→ **YOUR GOAL**: Where a line in the listing below contains the word "register", copy that line.
☆ ☆ ☆ ☆ ☆ ☆ ☆
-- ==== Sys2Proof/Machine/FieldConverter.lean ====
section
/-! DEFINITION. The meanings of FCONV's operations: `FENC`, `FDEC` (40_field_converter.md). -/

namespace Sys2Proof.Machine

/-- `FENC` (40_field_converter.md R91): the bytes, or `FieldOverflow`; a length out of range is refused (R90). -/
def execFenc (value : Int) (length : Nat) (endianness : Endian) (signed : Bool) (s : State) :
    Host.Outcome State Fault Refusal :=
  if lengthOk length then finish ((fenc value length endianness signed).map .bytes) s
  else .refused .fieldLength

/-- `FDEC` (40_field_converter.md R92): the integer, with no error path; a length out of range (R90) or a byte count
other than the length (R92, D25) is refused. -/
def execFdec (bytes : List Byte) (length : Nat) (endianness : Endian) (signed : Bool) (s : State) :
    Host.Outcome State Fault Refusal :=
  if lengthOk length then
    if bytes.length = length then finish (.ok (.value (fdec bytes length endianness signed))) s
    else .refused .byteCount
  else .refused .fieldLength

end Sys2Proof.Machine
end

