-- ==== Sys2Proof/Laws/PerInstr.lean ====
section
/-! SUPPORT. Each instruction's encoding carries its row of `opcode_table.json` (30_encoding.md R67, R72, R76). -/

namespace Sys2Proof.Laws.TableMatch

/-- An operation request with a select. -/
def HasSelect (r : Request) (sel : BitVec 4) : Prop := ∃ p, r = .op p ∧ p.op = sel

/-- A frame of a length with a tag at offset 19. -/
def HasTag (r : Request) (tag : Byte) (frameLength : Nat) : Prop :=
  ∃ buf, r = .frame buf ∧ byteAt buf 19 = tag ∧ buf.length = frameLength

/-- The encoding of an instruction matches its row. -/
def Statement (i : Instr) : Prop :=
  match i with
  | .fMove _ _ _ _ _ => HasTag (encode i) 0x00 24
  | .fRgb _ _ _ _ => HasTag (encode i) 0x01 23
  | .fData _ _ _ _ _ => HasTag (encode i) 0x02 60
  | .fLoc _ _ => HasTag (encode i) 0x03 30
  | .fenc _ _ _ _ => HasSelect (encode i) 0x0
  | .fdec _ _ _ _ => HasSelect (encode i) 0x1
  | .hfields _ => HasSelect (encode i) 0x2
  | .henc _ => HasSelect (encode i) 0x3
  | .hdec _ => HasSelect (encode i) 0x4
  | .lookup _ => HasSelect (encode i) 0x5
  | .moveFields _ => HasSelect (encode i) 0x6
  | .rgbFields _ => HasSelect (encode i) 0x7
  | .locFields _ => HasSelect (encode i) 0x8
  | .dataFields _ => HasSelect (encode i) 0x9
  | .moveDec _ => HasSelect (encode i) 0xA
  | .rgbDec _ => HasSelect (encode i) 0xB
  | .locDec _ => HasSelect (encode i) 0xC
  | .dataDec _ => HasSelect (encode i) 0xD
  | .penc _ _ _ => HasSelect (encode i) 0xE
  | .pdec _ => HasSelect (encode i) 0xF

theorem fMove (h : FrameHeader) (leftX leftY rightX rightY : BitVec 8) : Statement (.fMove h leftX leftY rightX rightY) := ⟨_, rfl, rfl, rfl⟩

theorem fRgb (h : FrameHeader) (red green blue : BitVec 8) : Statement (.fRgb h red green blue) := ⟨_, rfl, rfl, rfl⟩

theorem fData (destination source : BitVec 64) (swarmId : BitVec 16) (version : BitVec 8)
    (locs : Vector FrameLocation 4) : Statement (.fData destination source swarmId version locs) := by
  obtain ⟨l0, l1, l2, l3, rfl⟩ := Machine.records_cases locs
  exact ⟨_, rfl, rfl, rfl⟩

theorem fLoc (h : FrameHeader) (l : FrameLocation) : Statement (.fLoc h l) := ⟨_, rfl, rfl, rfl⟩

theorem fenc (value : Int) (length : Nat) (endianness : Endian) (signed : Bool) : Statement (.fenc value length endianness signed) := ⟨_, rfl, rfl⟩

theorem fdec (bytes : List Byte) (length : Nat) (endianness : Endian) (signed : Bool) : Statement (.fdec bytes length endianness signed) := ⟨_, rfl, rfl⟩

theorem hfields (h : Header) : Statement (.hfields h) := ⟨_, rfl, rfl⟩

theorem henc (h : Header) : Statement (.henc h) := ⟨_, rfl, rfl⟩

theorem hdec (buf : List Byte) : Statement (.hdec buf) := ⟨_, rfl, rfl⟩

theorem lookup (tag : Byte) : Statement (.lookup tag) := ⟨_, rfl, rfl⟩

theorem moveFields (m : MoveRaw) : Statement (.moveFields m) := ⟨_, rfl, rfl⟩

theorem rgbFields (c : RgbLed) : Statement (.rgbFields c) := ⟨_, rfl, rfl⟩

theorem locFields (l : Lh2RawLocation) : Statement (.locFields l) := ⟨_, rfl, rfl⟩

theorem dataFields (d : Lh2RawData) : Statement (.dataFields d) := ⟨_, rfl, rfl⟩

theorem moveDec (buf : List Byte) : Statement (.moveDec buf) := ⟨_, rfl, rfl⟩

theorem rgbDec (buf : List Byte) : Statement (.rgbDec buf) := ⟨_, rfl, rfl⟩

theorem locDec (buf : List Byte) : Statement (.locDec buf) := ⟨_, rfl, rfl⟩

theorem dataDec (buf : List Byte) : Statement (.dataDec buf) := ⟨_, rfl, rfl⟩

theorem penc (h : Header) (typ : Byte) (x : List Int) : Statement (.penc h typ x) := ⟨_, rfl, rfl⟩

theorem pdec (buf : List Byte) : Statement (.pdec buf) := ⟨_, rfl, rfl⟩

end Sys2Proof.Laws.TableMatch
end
☆ ☆ ☆ ☆ ☆ ☆ ☆
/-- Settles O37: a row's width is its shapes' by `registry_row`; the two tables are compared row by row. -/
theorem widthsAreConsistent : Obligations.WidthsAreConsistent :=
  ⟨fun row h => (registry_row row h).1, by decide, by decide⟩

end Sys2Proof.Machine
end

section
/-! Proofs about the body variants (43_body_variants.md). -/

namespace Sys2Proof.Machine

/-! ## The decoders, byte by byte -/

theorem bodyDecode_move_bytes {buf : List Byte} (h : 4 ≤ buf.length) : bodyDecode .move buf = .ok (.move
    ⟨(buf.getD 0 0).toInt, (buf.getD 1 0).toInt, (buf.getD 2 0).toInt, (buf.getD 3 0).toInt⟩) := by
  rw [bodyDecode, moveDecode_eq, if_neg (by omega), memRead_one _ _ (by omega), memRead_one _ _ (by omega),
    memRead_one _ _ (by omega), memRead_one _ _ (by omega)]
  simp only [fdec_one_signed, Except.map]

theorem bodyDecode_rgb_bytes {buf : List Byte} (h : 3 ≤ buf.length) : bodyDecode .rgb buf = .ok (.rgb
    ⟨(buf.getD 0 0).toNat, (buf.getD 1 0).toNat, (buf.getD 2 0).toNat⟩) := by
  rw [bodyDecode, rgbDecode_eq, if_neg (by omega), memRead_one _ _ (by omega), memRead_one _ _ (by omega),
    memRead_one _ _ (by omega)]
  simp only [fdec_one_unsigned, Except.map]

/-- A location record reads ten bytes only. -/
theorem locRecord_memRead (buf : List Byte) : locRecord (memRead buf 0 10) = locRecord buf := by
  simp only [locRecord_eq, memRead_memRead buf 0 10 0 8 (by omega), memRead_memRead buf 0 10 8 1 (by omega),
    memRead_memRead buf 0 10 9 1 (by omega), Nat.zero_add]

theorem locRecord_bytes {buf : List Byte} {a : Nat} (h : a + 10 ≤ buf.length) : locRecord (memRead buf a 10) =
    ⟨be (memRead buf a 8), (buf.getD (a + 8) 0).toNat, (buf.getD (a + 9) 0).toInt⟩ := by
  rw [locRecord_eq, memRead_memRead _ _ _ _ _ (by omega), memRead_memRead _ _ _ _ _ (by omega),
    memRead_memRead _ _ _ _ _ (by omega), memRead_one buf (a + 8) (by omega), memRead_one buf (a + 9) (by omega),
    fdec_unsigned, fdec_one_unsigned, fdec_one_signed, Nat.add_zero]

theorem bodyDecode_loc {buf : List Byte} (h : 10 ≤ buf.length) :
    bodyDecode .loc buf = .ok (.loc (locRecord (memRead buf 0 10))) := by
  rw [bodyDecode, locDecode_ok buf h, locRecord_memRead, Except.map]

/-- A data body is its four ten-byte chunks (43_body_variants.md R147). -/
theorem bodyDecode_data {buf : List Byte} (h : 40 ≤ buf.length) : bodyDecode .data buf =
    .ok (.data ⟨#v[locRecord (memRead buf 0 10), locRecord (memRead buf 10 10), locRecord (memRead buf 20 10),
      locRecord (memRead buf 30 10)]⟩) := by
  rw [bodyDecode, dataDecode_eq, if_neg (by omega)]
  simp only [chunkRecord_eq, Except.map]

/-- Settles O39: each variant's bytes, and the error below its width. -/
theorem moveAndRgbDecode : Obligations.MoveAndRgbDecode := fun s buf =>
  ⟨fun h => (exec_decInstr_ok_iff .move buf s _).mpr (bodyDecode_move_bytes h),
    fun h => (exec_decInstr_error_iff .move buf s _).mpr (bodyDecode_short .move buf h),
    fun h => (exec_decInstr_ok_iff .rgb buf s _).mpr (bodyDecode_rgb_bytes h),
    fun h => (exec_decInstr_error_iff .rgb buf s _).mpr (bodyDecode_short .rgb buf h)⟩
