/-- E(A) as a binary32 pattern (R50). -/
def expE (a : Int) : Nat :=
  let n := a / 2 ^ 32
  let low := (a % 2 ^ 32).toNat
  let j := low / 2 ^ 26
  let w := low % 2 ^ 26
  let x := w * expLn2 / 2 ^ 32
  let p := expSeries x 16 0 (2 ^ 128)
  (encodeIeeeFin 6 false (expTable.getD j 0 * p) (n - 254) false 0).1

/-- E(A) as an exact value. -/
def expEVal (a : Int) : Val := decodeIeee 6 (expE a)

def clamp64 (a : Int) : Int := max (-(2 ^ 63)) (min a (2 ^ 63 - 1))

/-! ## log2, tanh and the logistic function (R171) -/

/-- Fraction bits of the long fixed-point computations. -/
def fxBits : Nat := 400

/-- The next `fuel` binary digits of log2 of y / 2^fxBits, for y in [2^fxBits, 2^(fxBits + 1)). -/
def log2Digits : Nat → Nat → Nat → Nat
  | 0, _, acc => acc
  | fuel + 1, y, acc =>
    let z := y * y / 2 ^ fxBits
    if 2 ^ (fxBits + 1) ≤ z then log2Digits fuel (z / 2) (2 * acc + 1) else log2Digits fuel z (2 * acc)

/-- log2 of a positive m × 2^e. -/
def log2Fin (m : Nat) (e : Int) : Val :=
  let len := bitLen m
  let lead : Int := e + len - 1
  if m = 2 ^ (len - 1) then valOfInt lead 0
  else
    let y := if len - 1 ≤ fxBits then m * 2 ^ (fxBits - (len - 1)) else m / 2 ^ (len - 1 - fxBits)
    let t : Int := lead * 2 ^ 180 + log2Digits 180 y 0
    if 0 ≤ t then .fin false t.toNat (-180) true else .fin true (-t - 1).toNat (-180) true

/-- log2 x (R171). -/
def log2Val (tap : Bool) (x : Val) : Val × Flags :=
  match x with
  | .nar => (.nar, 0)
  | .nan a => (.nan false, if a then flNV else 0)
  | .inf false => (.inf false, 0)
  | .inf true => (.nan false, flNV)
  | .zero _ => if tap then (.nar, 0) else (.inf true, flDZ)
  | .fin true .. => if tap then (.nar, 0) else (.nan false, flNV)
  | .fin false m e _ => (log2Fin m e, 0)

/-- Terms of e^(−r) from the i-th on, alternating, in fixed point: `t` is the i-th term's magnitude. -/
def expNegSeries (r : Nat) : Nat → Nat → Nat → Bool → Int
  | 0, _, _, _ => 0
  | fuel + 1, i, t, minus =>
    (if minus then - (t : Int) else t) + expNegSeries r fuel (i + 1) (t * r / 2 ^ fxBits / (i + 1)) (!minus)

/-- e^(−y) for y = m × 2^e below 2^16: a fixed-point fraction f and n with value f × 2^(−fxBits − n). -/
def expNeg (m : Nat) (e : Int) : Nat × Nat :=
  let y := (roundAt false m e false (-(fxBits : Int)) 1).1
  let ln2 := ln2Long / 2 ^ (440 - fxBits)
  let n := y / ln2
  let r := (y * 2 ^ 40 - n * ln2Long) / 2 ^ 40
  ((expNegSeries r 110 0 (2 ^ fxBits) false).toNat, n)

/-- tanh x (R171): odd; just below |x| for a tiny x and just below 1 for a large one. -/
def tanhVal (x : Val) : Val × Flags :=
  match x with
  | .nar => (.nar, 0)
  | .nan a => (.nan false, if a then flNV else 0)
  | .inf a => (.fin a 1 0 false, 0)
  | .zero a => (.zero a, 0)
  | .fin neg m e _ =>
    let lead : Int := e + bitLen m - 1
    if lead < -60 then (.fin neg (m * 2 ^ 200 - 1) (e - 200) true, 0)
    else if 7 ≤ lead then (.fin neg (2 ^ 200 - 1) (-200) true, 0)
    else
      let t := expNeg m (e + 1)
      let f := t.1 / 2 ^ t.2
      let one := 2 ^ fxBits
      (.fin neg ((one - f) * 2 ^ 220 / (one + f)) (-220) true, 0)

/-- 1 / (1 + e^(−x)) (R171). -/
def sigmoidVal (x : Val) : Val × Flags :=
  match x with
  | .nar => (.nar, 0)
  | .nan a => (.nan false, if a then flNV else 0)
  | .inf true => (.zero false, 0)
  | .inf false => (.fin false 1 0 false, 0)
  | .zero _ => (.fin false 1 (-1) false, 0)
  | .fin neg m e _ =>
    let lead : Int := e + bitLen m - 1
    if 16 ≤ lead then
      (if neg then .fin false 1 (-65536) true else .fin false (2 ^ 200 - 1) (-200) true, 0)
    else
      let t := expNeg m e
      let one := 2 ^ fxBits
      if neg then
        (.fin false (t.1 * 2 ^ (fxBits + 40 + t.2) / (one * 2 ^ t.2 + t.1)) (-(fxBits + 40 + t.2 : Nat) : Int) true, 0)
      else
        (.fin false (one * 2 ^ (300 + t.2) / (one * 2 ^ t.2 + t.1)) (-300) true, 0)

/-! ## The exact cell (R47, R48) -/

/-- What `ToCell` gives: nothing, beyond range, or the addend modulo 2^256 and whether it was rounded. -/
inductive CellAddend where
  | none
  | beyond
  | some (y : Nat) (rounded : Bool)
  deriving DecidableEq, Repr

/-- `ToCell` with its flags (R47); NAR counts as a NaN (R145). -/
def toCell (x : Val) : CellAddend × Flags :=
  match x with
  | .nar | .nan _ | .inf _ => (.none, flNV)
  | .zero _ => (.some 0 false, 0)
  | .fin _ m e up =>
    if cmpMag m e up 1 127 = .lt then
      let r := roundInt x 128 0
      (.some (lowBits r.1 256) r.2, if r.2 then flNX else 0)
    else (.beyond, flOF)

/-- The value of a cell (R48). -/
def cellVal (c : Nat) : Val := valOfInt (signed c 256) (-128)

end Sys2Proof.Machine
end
☆ ☆ ☆ ☆ ☆ ☆ ☆
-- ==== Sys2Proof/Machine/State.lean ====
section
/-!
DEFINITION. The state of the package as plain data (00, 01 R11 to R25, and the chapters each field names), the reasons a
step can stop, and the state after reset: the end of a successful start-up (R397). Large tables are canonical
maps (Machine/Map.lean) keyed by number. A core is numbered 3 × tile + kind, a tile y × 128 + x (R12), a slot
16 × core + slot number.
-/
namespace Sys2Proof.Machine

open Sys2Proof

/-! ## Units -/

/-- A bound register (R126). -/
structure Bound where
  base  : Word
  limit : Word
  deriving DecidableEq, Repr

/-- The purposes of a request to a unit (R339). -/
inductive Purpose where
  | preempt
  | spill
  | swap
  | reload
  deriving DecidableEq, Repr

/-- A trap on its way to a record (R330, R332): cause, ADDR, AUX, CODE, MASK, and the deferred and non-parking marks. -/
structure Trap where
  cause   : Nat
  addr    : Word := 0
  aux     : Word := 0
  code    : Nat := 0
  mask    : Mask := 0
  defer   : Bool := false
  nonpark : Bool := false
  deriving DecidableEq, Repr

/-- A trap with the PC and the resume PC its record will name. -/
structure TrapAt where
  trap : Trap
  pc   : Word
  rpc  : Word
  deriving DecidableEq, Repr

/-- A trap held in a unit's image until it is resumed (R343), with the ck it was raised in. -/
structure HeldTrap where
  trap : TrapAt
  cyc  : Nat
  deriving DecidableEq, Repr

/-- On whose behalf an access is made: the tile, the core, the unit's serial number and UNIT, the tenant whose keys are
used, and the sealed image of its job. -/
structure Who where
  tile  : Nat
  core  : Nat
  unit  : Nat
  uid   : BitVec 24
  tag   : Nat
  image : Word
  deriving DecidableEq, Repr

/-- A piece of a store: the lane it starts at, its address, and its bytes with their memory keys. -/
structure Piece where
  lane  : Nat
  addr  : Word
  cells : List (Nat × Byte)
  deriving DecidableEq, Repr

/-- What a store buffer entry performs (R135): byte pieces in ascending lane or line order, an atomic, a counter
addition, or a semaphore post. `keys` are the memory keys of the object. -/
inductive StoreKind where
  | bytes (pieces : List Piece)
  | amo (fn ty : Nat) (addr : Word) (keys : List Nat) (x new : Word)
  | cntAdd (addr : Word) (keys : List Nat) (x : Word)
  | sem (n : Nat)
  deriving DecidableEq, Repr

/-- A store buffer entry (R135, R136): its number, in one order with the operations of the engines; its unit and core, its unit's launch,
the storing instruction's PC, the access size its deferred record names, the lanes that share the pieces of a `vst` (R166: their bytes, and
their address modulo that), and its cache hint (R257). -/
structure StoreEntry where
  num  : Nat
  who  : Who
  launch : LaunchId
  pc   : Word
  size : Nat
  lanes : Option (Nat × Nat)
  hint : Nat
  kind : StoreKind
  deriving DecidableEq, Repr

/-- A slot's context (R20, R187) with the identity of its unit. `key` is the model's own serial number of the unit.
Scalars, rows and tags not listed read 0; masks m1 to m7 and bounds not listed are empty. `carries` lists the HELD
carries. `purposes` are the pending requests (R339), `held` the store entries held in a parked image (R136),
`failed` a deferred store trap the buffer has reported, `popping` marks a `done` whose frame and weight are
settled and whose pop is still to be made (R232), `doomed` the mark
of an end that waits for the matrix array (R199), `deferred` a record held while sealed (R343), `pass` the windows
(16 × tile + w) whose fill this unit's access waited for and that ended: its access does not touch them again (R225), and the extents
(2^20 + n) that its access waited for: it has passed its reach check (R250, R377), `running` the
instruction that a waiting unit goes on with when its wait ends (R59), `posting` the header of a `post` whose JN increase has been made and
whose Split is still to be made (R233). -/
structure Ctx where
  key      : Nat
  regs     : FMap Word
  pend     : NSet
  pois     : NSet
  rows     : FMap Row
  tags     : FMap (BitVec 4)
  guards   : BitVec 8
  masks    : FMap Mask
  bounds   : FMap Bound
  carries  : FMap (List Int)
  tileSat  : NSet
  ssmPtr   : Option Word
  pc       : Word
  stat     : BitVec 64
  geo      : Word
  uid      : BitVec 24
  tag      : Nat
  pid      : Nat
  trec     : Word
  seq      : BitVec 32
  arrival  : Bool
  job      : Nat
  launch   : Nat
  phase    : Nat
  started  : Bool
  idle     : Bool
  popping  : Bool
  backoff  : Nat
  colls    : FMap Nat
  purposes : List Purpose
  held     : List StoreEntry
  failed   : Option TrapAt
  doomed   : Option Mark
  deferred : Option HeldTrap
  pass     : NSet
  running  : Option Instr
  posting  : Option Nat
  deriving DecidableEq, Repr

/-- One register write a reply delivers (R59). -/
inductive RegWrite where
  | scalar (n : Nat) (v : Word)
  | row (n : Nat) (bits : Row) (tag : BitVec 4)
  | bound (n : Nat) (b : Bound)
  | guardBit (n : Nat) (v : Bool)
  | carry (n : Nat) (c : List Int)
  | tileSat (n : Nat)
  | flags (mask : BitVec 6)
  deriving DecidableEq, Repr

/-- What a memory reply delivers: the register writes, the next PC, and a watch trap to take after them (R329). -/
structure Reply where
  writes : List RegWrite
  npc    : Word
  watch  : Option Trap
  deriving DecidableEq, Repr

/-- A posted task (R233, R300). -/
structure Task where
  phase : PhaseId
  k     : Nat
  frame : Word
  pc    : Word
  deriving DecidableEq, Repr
☆ ☆ ☆ ☆ ☆ ☆ ☆
→ **RESPONSE BOX**:
/-- A bound register (R126). -/
/-- One register write a reply delivers (R59). -/
/-- What a memory reply delivers: the register writes, the next PC, and a watch trap to take after them (R329). -/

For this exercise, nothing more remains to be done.